Currently it supplies test cars to Uber, for instance, based on the XC90 SUV. The ride-sharing firm then adds its own autonomous hardware and software. Volvo's upcoming SPA2, however, the next-generation architecture which will underpin future vehicles, is built from scratch to be ready for autonomous driving.

That means built-in redundancy for key systems, along with space for sensors and compute power from partners like NVIDIA. "We are working very completely with engineering on this car," Henrik Green, senior vice president of product and quality, says. Volvo envisages a modular business model, where partners could choose to use Volvo's entire stack – including autonomous software from Zenuity, the joint-venture Volvo began in early 2017 with safety tech firm Autoliv – or could mix and match, depending on if they wanted to supply their own sensor suite, their own software, or indeed both.

The SPA2 autonomous driving-ready – or AD-ready – platform should be ready in the next decade, Green says. The timeline for actual autonomous driving beyond that is more vague, and hinges in no small part on how eager Volvo's business partners turn out to be to get driverless technology on the road.

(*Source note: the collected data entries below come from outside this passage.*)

/-- A commit message (R53) as its receiver sees it; the row that carries it gives the type. -/
structure CommitMsg where
  reason : Byte
  coordinator : BitVec 10
  commitId : Word
  edition : Word
  target : Dword
  epoch : Word
  guard : Byte
  sender : BitVec 10
deriving DecidableEq, Repr

/-- The Comp register a completion is written to (R437): of a class, at an engine of a bay or at the Curator. -/
inductive CompBank
  | bay (b : Fin 64) (writer engine : Fin 8) (fast : Bool)
  | curator (fast : Bool)
deriving DecidableEq, Repr

/-- The status of a completion the host returns. -/
inductive CplStatus | success | unsupported | abort
deriving DecidableEq, Repr

/-- A request at a Stacks bank's arbiter (R189, R190): requester index, offset within the bank, and a read of `len`
bytes or a write of `data`, poisoned or not. -/
structure StkReq where
  req : Fin 74
  offset : Fin 0x100000
  len : Fin 65
  data : Option (List Byte)
  poison : Bool
deriving DecidableEq, Repr

/-- The levels of the ILK pins, and the nanoseconds for which they have stood since the last INTERLOCK or their change (R253; the
model's operands, log entry 18). -/
structure IlkLevels where
  pins : BitVec 8
  ns : Byte
deriving DecidableEq, Repr

/-- The 128 bytes of a training block as its lane receives them, with the 58 bits received before them, newest first (R283);
found in the stream as received or in the inverted one, 1,024 bits after the block before or not, and with more or no more than
20 ns of skew (R284, R286 to R289). -/
structure RxBlock where
  past : List Bool
  bytes : List Byte
  inverted : Bool
  spaced : Bool
  skewed : Bool
deriving DecidableEq, Repr

/-- Bits a lane's receiver has received, oldest first. -/
structure LaneBits where
  lane : Fin 64
  bits : List Bool
deriving DecidableEq, Repr

/-- The link-layer errors that the link mends (R407). -/
inductive LinkError | receiver | badTlp | badDllp | replayRollover | replayTimeout
deriving DecidableEq, Repr

/-- What the host port finds of an inbound TLP beside its fields (R407). -/
inductive TlpFinding
  /-- Nothing. -/
  | sound
  /-- An I/O, AtomicOp or locked request, or a message that is not supported. -/
  | unknown
  /-- A link-layer error that the link has mended. -/
  | mended (e : LinkError)
  /-- A single-bit error in the port's buffers. -/
  | corrected
  /-- A flow-control violation, or a data-link protocol violation, that came with it. -/
  | protocol (flow : Bool)
  /-- Its ECRC does not match. -/
  | ecrc
  /-- It breaks a format rule, or is a completion whose attributes do not match. -/
  | malformed
  /-- It overruns the receive buffer. -/
  | overflow
  /-- An uncorrectable error in the port's buffers. -/
  | internal
deriving DecidableEq, Repr

/-- The header of an inbound TLP, and what the host port finds of the TLP. -/
structure TlpHead where
  bytes : List Byte
  finding : TlpFinding
deriving DecidableEq, Repr

/-- What an inbound memory read carries beside its address and length: byte enables and TLP header (R401). -/
structure ReadHead where
  be : List Bool
  header : TlpHead
deriving DecidableEq, Repr

/-- A training block as a lane's receiver finds it (R284): valid (Marker and Crc correct), 1,024 bits after the one before,
found in the inverted stream, its lane more than 20 ns from the other lanes of its link, and its fields. -/
structure TrainBlock where
  valid : Bool
  spaced : Bool
  inverted : Bool
  skewed : Bool
  linkLane : BitVec 2
  width : BitVec 2
  aligned : Bool
  ready : Bool
  leaf : Bool
  rate : BitVec 2
  sender : BitVec 10
deriving DecidableEq, Repr

/-- A CREDIT_INIT (R309). -/
structure CreditInit where
  credits : BitVec 32
  seen : Bool
  resume : Bool
  leaf : Bool
  sender : BitVec 10
  rxExpected : BitVec 12
  freed : BitVec 32
deriving DecidableEq, Repr

/-- A REMOTE request or response (R355). -/
structure RemoteMsg where
  size : Byte
  status : Byte
  kind : Byte
  requester : BitVec 10
  tag : BitVec 16
  offset : Word
  data : List Byte
deriving DecidableEq, Repr

/-- A BEACON or JOIN (R366). -/
structure MemberMsg where
  sender : BitVec 10
  epoch : Word
  flags : Byte
  cause : BitVec 4
  weight : Byte
  priority : Byte
  keystone : BitVec 10
  keyEn : Bool
  edition : Word
  staged : Word
deriving DecidableEq, Repr

/-- The supplies of R514. -/
inductive Supply | aon | core | sram | lane | io | edge | vpp
deriving DecidableEq, Repr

However it's delivered, there's no doubt that Volvo – and the Geely Group in general – isn't sleeping on self-driving's potential. "Compared to a few years ago we have significantly multiplied the number of engineers that work on autonomous driving," Green points out. That includes Volvo's own engineers, and those at Zenuity.

Importantly, it's also willing to share. Maybe not the nuts and bolts of its driverless products, no, but – much in the way that Volvo offered its three-point seat belt technology to the rest of the industry back in 1959 – its broader research and findings, in the hope that collectively the industry will more rapidly work out autonomy's kinks, refine its safety, and hopefully ensure inter-compatibility between vehicles from different brands.

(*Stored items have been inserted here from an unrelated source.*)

def crlRows0 : List RegRow := [
  ⟨"CRL_INFO", 0xd0000, 0x0, 1, 0x0, 1, .warm,
    [⟨"Carrels", 8, 0, .ro, 0⟩]⟩,
  ⟨"CRL_IRQ_STATUS", 0xd0078, 0x0, 1, 0x0, 1, .warm,
    [⟨"Created", 0, 0, .w1c, 0⟩, ⟨"PageReset", 1, 1, .w1c, 0⟩, ⟨"ResetDone", 2, 2, .w1c, 0⟩, ⟨"Destroyed", 3, 3, .w1c, 0⟩]⟩,
  ⟨"CRL_IRQ_EN", 0xd007c, 0x0, 1, 0x0, 1, .warm,
    [⟨"Created", 0, 0, .rw, 0⟩, ⟨"PageReset", 1, 1, .rw, 0⟩, ⟨"ResetDone", 2, 2, .rw, 0⟩, ⟨"Destroyed", 3, 3, .rw, 0⟩]⟩,
  ⟨"CRL_STATE", 0xd1000, 0x10, 256, 0x0, 1, .warm,
    [⟨"Exists", 0, 0, .ro, 0⟩, ⟨"Resetting", 1, 1, .ro, 0⟩, ⟨"Ready", 2, 2, .ro, 0⟩, ⟨"Rings", 9, 3, .ro, 0⟩, ⟨"Vectors", 16, 10, .ro, 0⟩]⟩,
  ⟨"CRL_PASID", 0xd1004, 0x10, 256, 0x0, 1, .warm,
    [⟨"Pasid", 19, 0, .ro, 0⟩]⟩,
  ⟨"CRL_SHARE_C", 0xd1008, 0x10, 256, 0x0, 1, .warm,
    [⟨"Current", 9, 0, .ro, 0⟩, ⟨"Staged", 25, 16, .ro, 0⟩]⟩,
  ⟨"CRL_SHARE_MGR", 0xd2008, 0x0, 1, 0x0, 1, .warm,
    [⟨"Current", 9, 0, .ro, 0x200⟩, ⟨"Staged", 25, 16, .ro, 0x200⟩]⟩,
  ⟨"CRL_RES", 0xd100c, 0x10, 256, 0x0, 1, .warm,
    [⟨"CreationShare", 9, 0, .ro, 0⟩, ⟨"ResetCount", 31, 16, .rc, 0⟩]⟩]

/-- The CRL block's register table (R477). -/
def crlRows : List RegRow := crlRows0

/-! ## PWR block (R546, 16_power_reset.md) -/

abbrev PWR_STATUS : Nat := 0xe0000
abbrev PWR_STATUS.Standby : Fld := ⟨PWR_STATUS, 0, 0⟩
abbrev PWR_STATUS.Entering : Fld := ⟨PWR_STATUS, 1, 1⟩
abbrev PWR_STATUS.Pfail : Fld := ⟨PWR_STATUS, 2, 2⟩
abbrev PWR_STATUS.SleepRefused : Fld := ⟨PWR_STATUS, 3, 3⟩
abbrev PWR_STATUS.CoreGood : Fld := ⟨PWR_STATUS, 4, 4⟩
abbrev PWR_STATUS.SramGood : Fld := ⟨PWR_STATUS, 5, 5⟩
abbrev PWR_CTRL : Nat := 0xe0004
abbrev PWR_CTRL.Standby : Fld := ⟨PWR_CTRL, 0, 0⟩
abbrev PWR_CTRL.Sleep : Fld := ⟨PWR_CTRL, 1, 1⟩
abbrev PWR_WAKE : Nat := 0xe0008
abbrev PWR_WAKE.Source : Fld := ⟨PWR_WAKE, 3, 0⟩
abbrev PWR_WAKE_TICKS : Nat := 0xe000c
abbrev PWR_WAKE_TICKS.Ticks : Fld := ⟨PWR_WAKE_TICKS, 31, 0⟩
abbrev PWR_WAKEEN : Nat := 0xe0010
abbrev PWR_WAKEEN.Enable : Fld := ⟨PWR_WAKEEN, 5, 0⟩
abbrev PWR_AOTIMER : Nat := 0xe0014
abbrev PWR_AOTIMER.Ticks : Fld := ⟨PWR_AOTIMER, 31, 0⟩
abbrev PWR_PFAIL : Nat := 0xe0018
abbrev PWR_PFAIL.DrainTo : Fld := ⟨PWR_PFAIL, 10, 0⟩
abbrev PWR_IDLE : Nat := 0xe001c
abbrev PWR_IDLE.Ticks : Fld := ⟨PWR_IDLE, 15, 0⟩
abbrev PWR_CLK : Nat := 0xe0020
abbrev PWR_CLK.AoSource : Fld := ⟨PWR_CLK, 0, 0⟩
abbrev PWR_CLK.XtalFailed : Fld := ⟨PWR_CLK, 1, 1⟩
abbrev PWR_CLK.RefSysOk : Fld := ⟨PWR_CLK, 2, 2⟩
abbrev PWR_CLK.RefHostOk : Fld := ⟨PWR_CLK, 3, 3⟩
abbrev PWR_CLK.PllLock : Fld := ⟨PWR_CLK, 4, 4⟩
abbrev PWR_AVS : Nat := 0xe0024
abbrev PWR_AVS.Target : Fld := ⟨PWR_AVS, 4, 0⟩
abbrev PWR_IRQ_STATUS : Nat := 0xe0078
abbrev PWR_IRQ_STATUS.Pfail : Fld := ⟨PWR_IRQ_STATUS, 0, 0⟩
abbrev PWR_IRQ_STATUS.Woke : Fld := ⟨PWR_IRQ_STATUS, 1, 1⟩
abbrev PWR_IRQ_STATUS.ClockEvent : Fld := ⟨PWR_IRQ_STATUS, 2, 2⟩
abbrev PWR_IRQ_STATUS.SleepAborted : Fld := ⟨PWR_IRQ_STATUS, 3, 3⟩
abbrev PWR_IRQ_STATUS.AoTimer : Fld := ⟨PWR_IRQ_STATUS, 4, 4⟩
abbrev PWR_IRQ_EN : Nat := 0xe007c
abbrev PWR_IRQ_EN.Pfail : Fld := ⟨PWR_IRQ_EN, 0, 0⟩
abbrev PWR_IRQ_EN.Woke : Fld := ⟨PWR_IRQ_EN, 1, 1⟩
abbrev PWR_IRQ_EN.ClockEvent : Fld := ⟨PWR_IRQ_EN, 2, 2⟩
abbrev PWR_IRQ_EN.SleepAborted : Fld := ⟨PWR_IRQ_EN, 3, 3⟩
abbrev PWR_IRQ_EN.AoTimer : Fld := ⟨PWR_IRQ_EN, 4, 4⟩
abbrev PWR_DOM (b : Nat) : Nat := 0xe0100 + 0x4 * b
abbrev PWR_DOM.State (b : Nat) : Fld := ⟨PWR_DOM b, 1, 0⟩
abbrev PWR_DOM.Votes (b : Nat) : Fld := ⟨PWR_DOM b, 15, 8⟩
abbrev PWR_DOM.Hold (b : Nat) : Fld := ⟨PWR_DOM b, 16, 16⟩
abbrev PWR_DOMWAKE (b : Nat) : Nat := 0xe0300 + 0x4 * b
abbrev PWR_DOMWAKE.Count (b : Nat) : Fld := ⟨PWR_DOMWAKE b, 31, 0⟩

"There is no single player who will crack all the [parts] of this situation," Green points out. Levenstam agrees: it's not just a Volvo without a steering wheel, or a taxi without a driver, he insists, despite short-sighted interpretations of self-driving cars being just that. "We ware seeing one of the biggest changes in mobility right now," the strategist underscores, "and I think we fail to see that."

Volvo's "road planes" are, it's true, unlikely to be plowing up and down dedicated driverless autobahns any time soon. Nonetheless, the automaker is determined. It doesn't plan on waiting around for someone else to invent the technology – or, for that matter, to corner the market in it.